Josif Papamihali (23 September 1912 – 26 October 1948), was an Albanian catholic priest of the Byzantine Rite.

Life 
Born in Elbasan on September 23, 1912, he studied Philosophy and Theology in the "Collegio Greco" in Rome, near the Angelicum where he was ordained a priest on December 1, 1935 from by the Italo-Albanian bishop of the Eparchy of Lungro and the bishop of Greek-Byzantine rite who orders the Albanians of Sicily.

Papamihali returned to Albania in 1936 and served as a parishioner in Elbasan, Korçë, Berat, Lushnje and Pogradec. From 1944 he was in charge of the Mission of the Greco-Catholic Church of Albania.

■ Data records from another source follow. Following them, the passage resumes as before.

/-- A run that is begun, in the words of the statements (R98 to R101). -/
theorem State.startRun_eq (r : Run) (pass : PassKind) (later : List PassKind) (s : State) :
    s.startRun r (pass, later) = runBegun r pass later s := by
  unfold State.startRun runBegun State.goToTrack State.commandSeek State.mapHead State.act
  simp only [State.setHead_head]
  split
  · simp [State.meetBias_eq, *]
  · simp only [State.meetBias_eq, if_neg ‹_›]
    rfl

/-- The blocks that join a run: each is ready, not listed, next in q and on the track, and the first that does not
join is not (R99, R100). -/
theorem State.extendRun_spec (s : State) (it : WorkItem) (st : Option SlotState) (track m : Nat) :
    ∀ (q k : Nat), let ts := s.extendRun it st track q (List.range' k m)
      let ready := fun k => st = none ∨ st = some (slotState it.id k s.slots)
      ts.length ≤ m ∧
      (∀ j < ts.length, ∃ x, s.itemPlace it (k + j) = some x ∧ x.track = track ∧
        ts[j]? = some ⟨x.sector, k + j, .toAct, false, 0⟩ ∧ x.q = q + 1 + j ∧ x.listed = false ∧
        ready (k + j)) ∧
      (ts.length < m → ready (k + ts.length) → ∀ x, s.itemPlace it (k + ts.length) = some x →
        x.listed = false → x.q = q + 1 + ts.length → x.track ≠ track) := by
  induction m with
  | zero => intro q k; simp [State.extendRun]
  | succ m ih =>
    intro q k
    simp only [List.range'_succ, State.extendRun]
    split
    · rename_i hr
      split
      · rename_i hp
        exact ⟨by simp, by simp, fun _ _ x hx => by simp [hp] at hx⟩
      · rename_i p hp
        split
        · rename_i hc
          obtain ⟨l, each, stop⟩ := ih p.q (k + 1)
          refine ⟨by simpa using l, ?_, ?_⟩
          · intro j hj
            cases j with
            | zero => exact ⟨p, hp, hc.2.2, rfl, hc.2.1, hc.1, hr⟩
            | succ j =>
              obtain ⟨x, h1, h2, h3, h4, h5, h6⟩ := each j (by simpa using hj)
              have e : k + (j + 1) = k + 1 + j := by omega
              rw [e]
              exact ⟨x, h1, h2, by simpa using h3, by omega, h5, h6⟩
          · intro hl hr' x hx h1 h2
            simp only [List.length_cons] at hl hr' hx h2
            rw [show k + ((s.extendRun it st track p.q (List.range' (k + 1) m)).length + 1) =
              k + 1 + (s.extendRun it st track p.q (List.range' (k + 1) m)).length by omega] at hr' hx
            exact stop (by omega) hr' x hx h1 (by omega)
        · rename_i hc
          refine ⟨by simp, by simp, fun _ _ x hx h1 h2 h3 => hc ?_⟩
          have : x = p := by simpa [hp] using hx.symm
          subst this
          exact ⟨h1, by simpa using h2, h3⟩
    · rename_i hr
      exact ⟨by simp, by simp, fun _ h => absurd (by simpa using h) hr⟩

/-- A run of the item's next block is begun (R99, R100). -/
theorem State.startBlocks_formed (s : State) (it : WorkItem) (st : Option SlotState) (pass : PassKind)
    (later : List PassKind) (hb : it.blocksDone < it.count)
    (hp : (s.itemPlace it it.blocksDone).isSome = true) :
    ∃ r, RunFormed s it (fun k => st = none ∨ st = some (slotState it.id k s.slots)) r ∧
      s.startBlocks it st (pass, later) = runBegun r pass later s := by
  obtain ⟨p, hp⟩ := Option.isSome_iff_exists.1 hp
  simp only [State.startBlocks, hp]
  refine ⟨_, ?_, State.startRun_eq _ _ _ _⟩
  obtain ⟨l, each, stop⟩ :=
    s.extendRun_spec it st p.track (it.count - (it.blocksDone + 1)) p.q (it.blocksDone + 1)
  by_cases listed : p.listed = true
  · simp only [listed, if_true]
    refine ⟨p, 1, hp, by omega, by omega, rfl, rfl, rfl, ?_, fun _ _ h => by simp [listed] at h⟩
    intro j hj
    obtain rfl : j = 0 := by omega
    exact ⟨p, hp, rfl, rfl, by omega, by omega⟩
  · have listed : p.listed = false := by simpa using listed
    simp only [listed, Bool.false_eq_true, if_false]
    refine ⟨p, _ + 1, hp, by omega, ?_, rfl, rfl, rfl, ?_, ?_⟩
    · omega
    · intro j hj
      cases j with
      | zero => exact ⟨p, hp, rfl, rfl, fun _ => ⟨rfl, listed⟩, by omega⟩
      | succ j =>
        obtain ⟨x, h1, h2, h3, h4, h5, h6⟩ := each j (by omega)
        rw [show it.blocksDone + (j + 1) = it.blocksDone + 1 + j by omega]
        exact ⟨x, h1, h2, by simpa using h3, fun _ => ⟨by omega, h5⟩, fun _ => h6⟩
    · intro hn hr _ x hx h1 h2
      rw [show ∀ n, it.blocksDone + (n + 1) = it.blocksDone + 1 + n by omega] at hr hx
      exact stop (by omega) hr x hx h1 (by omega)

/-- Beginning a run changes the head and the actions at the port alone. -/
theorem runBegun_back (r : Run) (pass : PassKind) (later : List PassKind) (s : State) :
    ((runBegun r pass later s).setHead s.head).setPort s.port = s := by
  unfold runBegun passAwaited
  dsimp only
  split
  · split
    · split <;> rfl
    · split
      · split <;> rfl
      · rfl
  · rfl

/-- A block's place is read off the facts, the extent table and the list (R24). -/
theorem State.itemPlace_congr {s t : State} (d : t.drive = s.drive) (e : t.extents = s.extents)
    (l : t.list = s.list) (it : WorkItem) (k : Nat) : t.itemPlace it k = s.itemPlace it k := by
  simp only [State.itemPlace, State.itemPsa, State.entry, d, e, l]

/-! ### The close of an event and the end of an item -/

/-- A state that differs from `s` in the head's work alone. -/
theorem State.back_of_same {s t : State} (same : SameOutside { head := true, port := true } s t) :
    ((t.setHead s.head).setDataTimer s.dataTimer).setPort s.port = s := by
  cases s; cases t
  simp_all [SameOutside, State.setHead, State.setDataTimer, State.setPort]

/-- What the walk with the FETCH that may go on after it can do. -/
theorem State.walk_resume_walked (s : State) : Walked s s.walk.resumeFetch := by
  have ws := s.walk_same
  unfold SameOutside at ws
  have head : s.walk.head = s.head := (ws.2.2.2.2.2.2.1 rfl).1
  refine ⟨?_, ?_, fun h => by simp [State.resumeFetch, h], ?_⟩
  · have := State.back_of_same (State.resumeFetch_same s.walk)
    rwa [head, (ws.2.2.2.2.2.2.1 rfl).2, ws.2.2.2.2.2.2.2.2.2.2.2.2.2.1 rfl] at this
  · exact fun h => State.resumeFetch_of_not_waiting _ (by rwa [head])
  · intro it rest waiting hq
    refine ⟨fun h => by simp [State.resumeFetch, hq, h], fun reading fetch facts hb hp => ?_⟩
    have d : s.walk.drive = s.drive := ws.1 rfl
    have place := State.itemPlace_congr d (ws.2.2.1 rfl) (ws.2.2.2.2.1 rfl) it it.blocksDone
    obtain ⟨f, hf⟩ := Option.isSome_iff_exists.1 facts
    obtain ⟨r, formed, begun⟩ := s.walk.startBlocks_formed it (some .reading) .read [] hb (by rwa [place])
    refine ⟨r, by simpa [eq_comm] using formed, ?_⟩
    rw [← begun]
    simp [State.resumeFetch, State.formRun, hq, head, waiting, reading, fetch, d, hf]

/-- What `settle` can do. -/
theorem State.settle_settled (s : State) : Settled s s.settle := by
  unfold Settled State.settle
  rw [State.placeAllPending_eq]
  exact State.walk_resume_walked _

/-- What follows a walk leaves of the items and the slots in use: no count but `given` has changed, no slot in use,
and CREDITs alone have been sent (R121, R123). -/
theorem walked_keeps {s t : State} (h : Walked s t) :
    t.queue.map bareItem = s.queue.map bareItem ∧
      (∃ credits, CreditsOnly credits ∧ t.outbound = s.outbound ++ credits) ∧
      (∀ (i : Nat) (x : Slot), s.slots[i]? = some x → x.state ≠ .free → t.slots[i]? = some x) ∧
      SameOutside walking s t := by
  have back := h.1
  have q : t.queue = s.walk.queue := by rw [← back]; rfl
  have o : t.outbound = s.walk.outbound := by rw [← back]; rfl
  have sl : t.slots = s.walk.slots := by rw [← back]; rfl
  rw [q, o, sl]
  have ws := s.walk_same
  rw [← back] at ws
  refine ⟨s.walk_spec.1, s.walk_spec.2.1, s.walk_spec.2.2, ?_⟩
  simp [SameOutside, walking] at ws ⊢
  tauto

/-- After an event has closed, no place is due. -/
theorem State.placesGiven_settle (s : State) : placesGiven s.settle = [] := by
  have rs := State.resumeFetch_same s.placeAllPending.walk
  have ws := s.placeAllPending.walk_same
  unfold SameOutside at rs ws
  rw [← s.placesGiven_placeAllPending]
  refine placesGiven_congr ?_ ?_ <;> unfold State.settle
  · rw [rs.2.2.2.2.2.2.2.2.2.1 rfl, ws.2.2.2.2.2.2.2.2.2.1 rfl]
  · rw [(rs.2.2.2.2.2.1 rfl).1]
    simpa using congrArg List.length s.placeAllPending.walk_spec.1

He was arrested by the communist authorities in Korçë on October 31, 1946 and was later convicted as an enemy of the state. On August 5, 1947 Papamihali was sentenced by the courts to 5 years imprisonment and forced labor and was transferred to Korçë and later Maliq where he died. He was found buried alive in a marsh where he had fallen from exhaustion on October 26, 1948.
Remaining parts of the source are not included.